Exercise aim
Only one stretch of the records below is wanted: the lines from the one holding "let c := s.chs[n].ctl" through the one holding "at32 8 c.lockouts.toNat". Return it exactly, both ends included.

Records shown
---*---

-- ==== Sys2Proof/Machine/Flags.lean ====
section
/-! DEFINITION. The words of flags, levels and counts that registers read, and what a read clears (R6, R471; the field
tables of R62, R91, R120, R154, R189, R252, R363, R407, R466). -/

namespace Sys2Proof.Machine

/-! Reads of a channel slice (R62, R91, R120, R154, R189). -/

/-- A word of two 16-bit fields. -/
def two16 (hi lo : BitVec 16) : W32 := hi ++ lo

/-- Read of a TSV register (R62). -/
def Channel.tsvRead (c : Channel) (now o : Nat) : W32 :=
  let t := c.tsv
  match o with
  | 0x000 =>
    at32 30 c.tsvState ||| at32 29 (b2n t.clkSpare) ||| at32 28 (b2n (t.held now)) ||| at32 16 (c.sparesFree 0 160) |||
      at32 14 (c.sparesFree 160 2) ||| at32 12 (c.sparesFree 162 2) ||| at32 0 t.erasedCount
  | 0x004 => t.ctl
  | 0x010 => t.parityCount
  | 0x014 => t.parityLast
  | 0x018 => t.ageBase
  | 0x01C => t.ageNow
  | 0x020 => at32 0 (t.sinceTrain % 2 ^ 31)
  | 0x024 => t.holdCount
  | 0x028 => t.mapIndex.setWidth 32
  | 0x02C =>
    if 164 < t.mapIndex.toNat then 0
    else
      let x := t.spare t.mapIndex.toNat
      at32 31 (b2n x.used) ||| at32 30 (b2n x.inService) ||| at32 29 (b2n x.failed) ||| at32 0 (if t.mapIndex.toNat = 164 then 0 else x.pos)
  | 0x030 => t.eraseIndex.setWidth 32
  | 0x034 =>
    let e := t.erased t.eraseIndex.toNat
    at32 30 e.length ||| at32 14 (nth e 2 0) ||| at32 7 (nth e 1 0) ||| at32 0 (nth e 0 0)
  | 0x038 => t.deadLast
  | 0x03C => two16 t.sweeps t.transients
  | 0x040 => t.lostWrites
  | _ => 0

/-- Read of a CTL register (R91). -/
def State.ctlRead (s : State) (n : Fin 64) (o : Nat) : W32 :=
  let c := s.chs[n].ctl
  match o with
  | 0x400 =>
    at32 29 c.state.code ||| at32 28 (b2n (s.hotCh n)) ||| at32 27 (b2n (decide (512 ≤ c.logLoad))) ||| at32 26 (b2n c.recovery) |||
      at32 16 c.wq.length ||| at32 8 c.rqLevel
  | 0x404 => c.cfg
  | 0x408 => at32 20 (s.refInterval n) ||| at32 14 c.nextBank ||| at32 7 c.nextGroup
  | 0x40C => at32 28 (s.chs[n]).program ||| at32 16 c.lastLayer.toNat ||| c.stsCount.setWidth 32
  | 0x410 => two16 c.denyGuar c.denyOther
  | 0x414 => c.rcHits
  | 0x418 => c.rcMisses
  | 0x41C => c.wqFwd
  | 0x420 => c.wqCoalesce
  | 0x424 => at32 26 c.caLastConn.toNat ||| at32 22 c.caLastLayer.toNat ||| at32 8 c.lockouts.toNat
  | 0x428 => c.caCount
  | 0x42C => c.epoch.setWidth 32
  | 0x430 => c.lostLines
  | _ => 0

/-- ECC_REMAP_DATA of an entry (R120). -/
def remapWord (r : Remap) : W32 :=
  let poison := match r.content with | some l => linePoison l | none => false
  at32 31 1 ||| at32 30 (b2n poison) ||| (posWord (16 * r.row + r.line) >>> 2) ||| at32 3 (b2n r.origin)

/-- Read of an ECC register (R120). -/
def State.eccRead (s : State) (n : Fin 64) (o : Nat) : W32 :=
  let e := s.chs[n].ecc
  match o with
  | 0x800 => at32 30 s.scrub.fn.st.code ||| at32 29 (b2n e.initDone) ||| at32 23 e.remap.length ||| at32 22 (b2n e.remapFull)
  | 0x804 => setBit e.cfg 31 (s.chs[n].ctl.fill)
  | 0x808 => at32 0 e.pos
  | 0x80C => e.passes
  | 0x810 => e.ceCount
  | 0x814 => e.eraseCount
  | 0x818 => e.ueCount
  | 0x81C => e.lastCe
  | 0x820 => e.lastUe
  | 0x824 => two16 e.fixPoisoned e.fixFixed
  | 0x828 => e.remapCfg
  | 0x82C => e.remapIndex.setWidth 32
  | 0x830 => match smGet? e.remap e.remapIndex.toNat with | some r => remapWord r | none => 0
  | 0x834 => e.selftest
  | _ => 0

/-- Read of a CRY register (R154). -/
def State.cryRead (s : State) (n : Fin 64) (o : Nat) : W32 :=
  let c := s.chs[n].cry
  match o with
  | 0xC00 => at32 26 (s.walksOf n)
  | 0xC04 => c.cfg
  | 0xC08 => c.tagFail
  | 0xC0C => c.lastFail
  | 0xC10 => two16 c.deniedAccess c.deniedSticky
  | 0xC14 => c.walkCount
  | 0xC18 => c.sealedCount
  | _ => 0

/-- Work queue of the job that runs on an engine (R189). -/
def State.engQueue (s : State) (x : Engine) : Nat :=
  match x.run with
  | none => 0
  | some r => ((s.engs.jobs.find? (fun (j : Job) => j.id == r.job)).bind (fun j => j.queue)).getD 0

/-- Read of an ENG register (R189). -/
def State.engRegRead (s : State) (n : Fin 64) (o : Nat) : W32 :=
  let x := s.engs.eng[n]
  match o with
  | 0x1000 => at32 30 x.fn.st.code ||| at32 29 (b2n x.run.isSome) ||| at32 27 (min 3 x.pending.length) ||| at32 0 (s.engQueue x)
  | 0x1004 => x.cfg
  | 0x1008 => x.gen.setWidth 32
  | 0x100C => x.jobs
  | 0x1010 => x.rows
  | 0x1014 => x.values
  | 0x1018 => x.tileFaults
  | 0x101C => two16 x.stallRow x.stallOut
  | 0x1020 => x.lastFault
  | _ => 0

/-- Read of a CHS register. -/
def State.chsRead (s : State) (n : Fin 64) (o : Nat) : W32 :=
  if o < 0x400 then s.chs[n].tsvRead s.strobe o
  else if o < 0x800 then s.ctlRead n o
  else if o < 0xC00 then s.eccRead n o
  else if o < 0x1000 then s.cryRead n o
  else if o < 0x1200 then s.engRegRead n o
  else if o < 0x1400 then (s.kerbs[portEngine n]).read (o - 0x1200)
  else if o < 0x1800 then s.chs[n].rbt.read o
  else 0

/-! Reads of the other families. -/

/-- Bit k is 1 while Dist k is ON. -/
def State.distOnBits (s : State) : Nat := (fins 8).foldl (fun n k => n + (if s.distOn k then 2 ^ k.val else 0)) 0

/-- Read of a GLB register (R466, R252, R91, R407). -/
def State.glbRead (s : State) (o : Nat) : W32 :=
  let g := s.glb
  let b := s.boot
  match o with
  | 0x000 => at32 16 (deviceId g.variant) ||| at32 8 0x01 ||| at32 0 (variantByte g.variant)
  | 0x004 =>
    at32 29 (stateCode b.phase) ||| at32 28 (b2n s.fwRunning) ||| at32 27 (b2n s.flt.stopped) ||| at32 16 s.distOnBits |||
      at32 0 (countIf (fins 64) (fun n => s.chs[n].tsv.offline))
  | 0x008 => s.serial.setWidth 32
  | 0x00C => s.serial.extractLsb' 32 32
  | 0x0C0 => g.denied
  | 0x0C4 => g.lastDenied
  | 0x100 => at32 31 (b2n g.mapLock) ||| g.mapOrder.setWidth 32
  | 0x110 => g.nodeEpoch
  | 0x114 => g.lateCmp
  | 0x118 => g.synthCmp
  | 0x11C => g.cons.word
  | 0x200 => at32 16 0x400 ||| at32 0 (s.reqUsed .plaza)
  | 0x204 => at32 16 0x400 ||| at32 0 (s.cmpUsed .plaza)
  | 0x208 => at32 16 0x080 ||| at32 0 (s.mgtUsed .plaza)
  | 0x20C => g.plzFwd
  | 0x300 => b.straps.setWidth 32
  | 0x304 => at32 28 b.cause ||| at32 24 b.uvRail ||| b.warmCount.setWidth 32
  | 0x308 =>
    at32 29 (stateCode b.phase) ||| at32 28 (b2n b.verifyFail) ||| at32 27 (b2n b.loading) ||| at32 26 (b2n b.cxlPath) |||
      at32 25 (b2n b.i3cPath) ||| at32 24 (b2n b.scezoPath) ||| at32 23 (b2n b.fullTest) ||| at32 22 (b2n b.i3cRefused) ||| b.usable.setWidth 32
  | 0x30C => at32 0 b.size
  | 0x310 => b.readyTime
  | 0x314 => at32 9 (b2n b.ref1) ||| at32 8 (b2n b.ref0) ||| b.rails.setWidth 32
  | _ => if 0x40 ≤ o && o < 0xC0 then half (g.grants.toList.getD ((o - 0x40) / 8) 0) (o % 8 == 4) else 0

/-- Read of a CMD register (R363). -/
def State.cmdRead (s : State) (o : Nat) : W32 :=
  let c := s.cmd
  match o with
  | 0x0000 => at32 29 (stateCode s.boot.phase) ||| at32 28 (b2n c.ringsReady) ||| at32 0 c.queues.length
  | 0x0010 => c.dbReject
  | 0x0014 => c.dbLast
  | 0x0018 => c.dispatched
  | 0x001C => c.refused
  | 0x0850 => at32 31 (b2n c.go) ||| at32 30 (b2n c.done) ||| c.issuer.setWidth 32
  | 0x1000 => c.wqSel.setWidth 32
  | _ =>
    if 0x100 ≤ o && o < 0x500 then (c.rings.toList.getD ((o - 0x100) / 0x20) {}).read (o % 0x20)
    else if 0x800 ≤ o && o < 0x840 then c.pkt.toList.getD ((o - 0x800) / 4) 0
    else if 0x840 ≤ o && o < 0x850 then c.reply.toList.getD ((o - 0x840) / 4) 0
    else if 0x1040 ≤ o && o < 0x1080 then
      match s.wq c.wqSel.toNat with
      | some x => ctxWord x ((o - 0x1040) / 4)
      | none => 0
    else if 0x8000 ≤ o && o < 0x8800 then
      (s.kerbs[portCore ⟨(o - 0x8000) / 0x200 % 4, Nat.mod_lt _ (by decide)⟩]).read ((o - 0x8000) % 0x200)
    else if 0x20000 ≤ o && o < 0x40000 then
      match s.doorbellQueue ((o - 0x20000) / 4) with
      | some (_, x) => x.tail
      | none => 0
    else 0

/-- Read of a PORT register (R273, R309, R231). -/
def State.portRead (s : State) (p : Fin 64) (o : Nat) : W32 :=
  if o < 0x400 then s.laneRead p o
  else if o < 0x800 then (s.subAt { port := p, sub := ⟨(o - 0x400) / 0x100 % 4, Nat.mod_lt _ (by decide)⟩ }).llRead (o % 0x100)
  else if 0xE00 ≤ o && o < 0x1000 then (s.kerbs[portLink p]).read (o - 0xE00)
  else 0

/-- What a window location holds now; an unassigned location reads 0 (R465). MBX has its own rules (R367). -/
def State.regValue (s : State) (off : Nat) : W32 :=
  match familyOf off with
  | (.glb, o) => s.glbRead o
  | (.fuse, o) => s.fuseRead o
  | (.flt, o) => s.flt.read o
  | (.thm, o) => s.thm.read o
  | (.cmd, o) => s.cmdRead o
  | (.chs n, o) => s.chsRead n o
  | (.dist k, o) => s.distRead k o
  | (.port p, o) => s.portRead p o
  | (.host h, o) => if 0xE00 ≤ o && o < 0x1000 then (s.kerbs[portHost h]).read (o - 0xE00) else s.hostRead h o
  | (.fab, o) => s.fabRead o
  | (.key, o) => s.keyRead o
  | (.pat, o) => if o / 4 < s.glb.variant.pages then s.patRaw (o / 4) else 0
  | (.mbx, _) | (.none, _) => 0

/-! What a read clears (R6, R471). -/

/-- RC fields of a channel slice. -/
def State.chsClear (s : State) (n : Fin 64) (o : Nat) : State :=
  match o with
  | 0x010 => s.modTsv n (fun t => { t with parityCount := 0 })
  | 0x024 => s.modTsv n (fun t => { t with holdCount := 0 })
  | 0x040 => s.modTsv n (fun t => { t with lostWrites := 0 })
  | 0x410 => s.modCtl n (fun c => { c with denyGuar := 0, denyOther := 0 })
  | 0x414 => s.modCtl n (fun c => { c with rcHits := 0 })
  | 0x418 => s.modCtl n (fun c => { c with rcMisses := 0 })
  | 0x41C => s.modCtl n (fun c => { c with wqFwd := 0 })
  | 0x420 => s.modCtl n (fun c => { c with wqCoalesce := 0 })
  | 0x428 => s.modCtl n (fun c => { c with caCount := 0 })
  | 0x430 => s.modCtl n (fun c => { c with lostLines := 0 })
  | 0x810 => s.modEcc n (fun e => { e with ceCount := 0 })
  | 0x814 => s.modEcc n (fun e => { e with eraseCount := 0 })
  | 0x818 => s.modEcc n (fun e => { e with ueCount := 0 })
  | 0x824 => s.modEcc n (fun e => { e with fixPoisoned := 0, fixFixed := 0 })
  | 0xC08 => s.modCry n (fun c => { c with tagFail := 0 })
  | 0xC10 => s.modCry n (fun c => { c with deniedAccess := 0, deniedSticky := 0 })
  | 0xC14 => s.modCry n (fun c => { c with walkCount := 0 })
  | 0xC18 => s.modCry n (fun c => { c with sealedCount := 0 })
  | 0x100C => s.modEng n (fun x => { x with jobs := 0 })
  | 0x1010 => s.modEng n (fun x => { x with rows := 0 })
  | 0x1014 => s.modEng n (fun x => { x with values := 0 })
  | 0x1018 => s.modEng n (fun x => { x with tileFaults := 0 })
  | 0x101C => s.modEng n (fun x => { x with stallRow := 0, stallOut := 0 })
  | _ => if 0x1200 ≤ o && o < 0x1400 then s.modKerb (portEngine n) (fun k => k.clearRead (o - 0x1200)) else s

/-- RC fields of GLB (R252, R471). -/
def Glb.clear (g : Glb) (o : Nat) : Glb :=
  match o with
  | 0x0C0 => { g with denied := 0 }
  | 0x114 => { g with lateCmp := 0 }
  | 0x118 => { g with synthCmp := 0 }
  | 0x20C => { g with plzFwd := 0 }
  | _ => g

/-- RC fields of CMD (R363). -/
def Cmd.clear (c : Cmd) (o : Nat) : Cmd :=
  match o with
  | 0x0010 => { c with dbReject := 0 }
  | 0x0018 => { c with dispatched := 0 }
  | 0x001C => { c with refused := 0 }
  | _ => c

/-- The clearing effect of a read by a master with WRITE or CORE. -/
def State.regClear (s : State) (off : Nat) : State :=
  match familyOf off with
  | (.glb, o) => { s with glb := s.glb.clear o }
  | (.flt, o) => { s with flt := s.flt.clearRead o }
  | (.cmd, o) =>
    if 0x8000 ≤ o && o < 0x8800 then
      s.modKerb (portCore ⟨(o - 0x8000) / 0x200 % 4, Nat.mod_lt _ (by decide)⟩) (fun k => k.clearRead ((o - 0x8000) % 0x200))
    else { s with cmd := s.cmd.clear o }
  | (.chs n, o) => s.chsClear n o
  | (.dist k, o) =>
    if o = 0x20 then s.modDist k (fun d => { d with swFwd := 0 })
    else if o = 0x24 then s.modDist k (fun d => { d with swUpStall := 0 })
    else s
  | (.port p, o) =>
    if o < 0x400 then s.modPort p (fun x => x.laneClear o)
    else if o < 0x800 then
      s.modSub { port := p, sub := ⟨(o - 0x400) / 0x100 % 4, Nat.mod_lt _ (by decide)⟩ } (fun u => u.llClear (o % 0x100))
    else if 0xE00 ≤ o then s.modKerb (portLink p) (fun k => k.clearRead (o - 0xE00))
    else s
  | (.host h, o) => if 0xE00 ≤ o then s.modKerb (portHost h) (fun k => k.clearRead (o - 0xE00)) else s.modHost h (fun x => x.clear o)
  | (.fab, o) => { s with fab := s.fab.clear o }
  | (.key, o) => { s with sec := s.sec.keyClear o }
  | (.fuse, _) | (.thm, _) | (.pat, _) | (.mbx, _) | (.none, _) => s

end Sys2Proof.Machine
end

---*---

Reply
  let c := s.chs[n].ctl
  match o with
  | 0x400 =>
    at32 29 c.state.code ||| at32 28 (b2n (s.hotCh n)) ||| at32 27 (b2n (decide (512 ≤ c.logLoad))) ||| at32 26 (b2n c.recovery) |||
      at32 16 c.wq.length ||| at32 8 c.rqLevel
  | 0x404 => c.cfg
  | 0x408 => at32 20 (s.refInterval n) ||| at32 14 c.nextBank ||| at32 7 c.nextGroup
  | 0x40C => at32 28 (s.chs[n]).program ||| at32 16 c.lastLayer.toNat ||| c.stsCount.setWidth 32
  | 0x410 => two16 c.denyGuar c.denyOther
  | 0x414 => c.rcHits
  | 0x418 => c.rcMisses
  | 0x41C => c.wqFwd
  | 0x420 => c.wqCoalesce
  | 0x424 => at32 26 c.caLastConn.toNat ||| at32 22 c.caLastLayer.toNat ||| at32 8 c.lockouts.toNat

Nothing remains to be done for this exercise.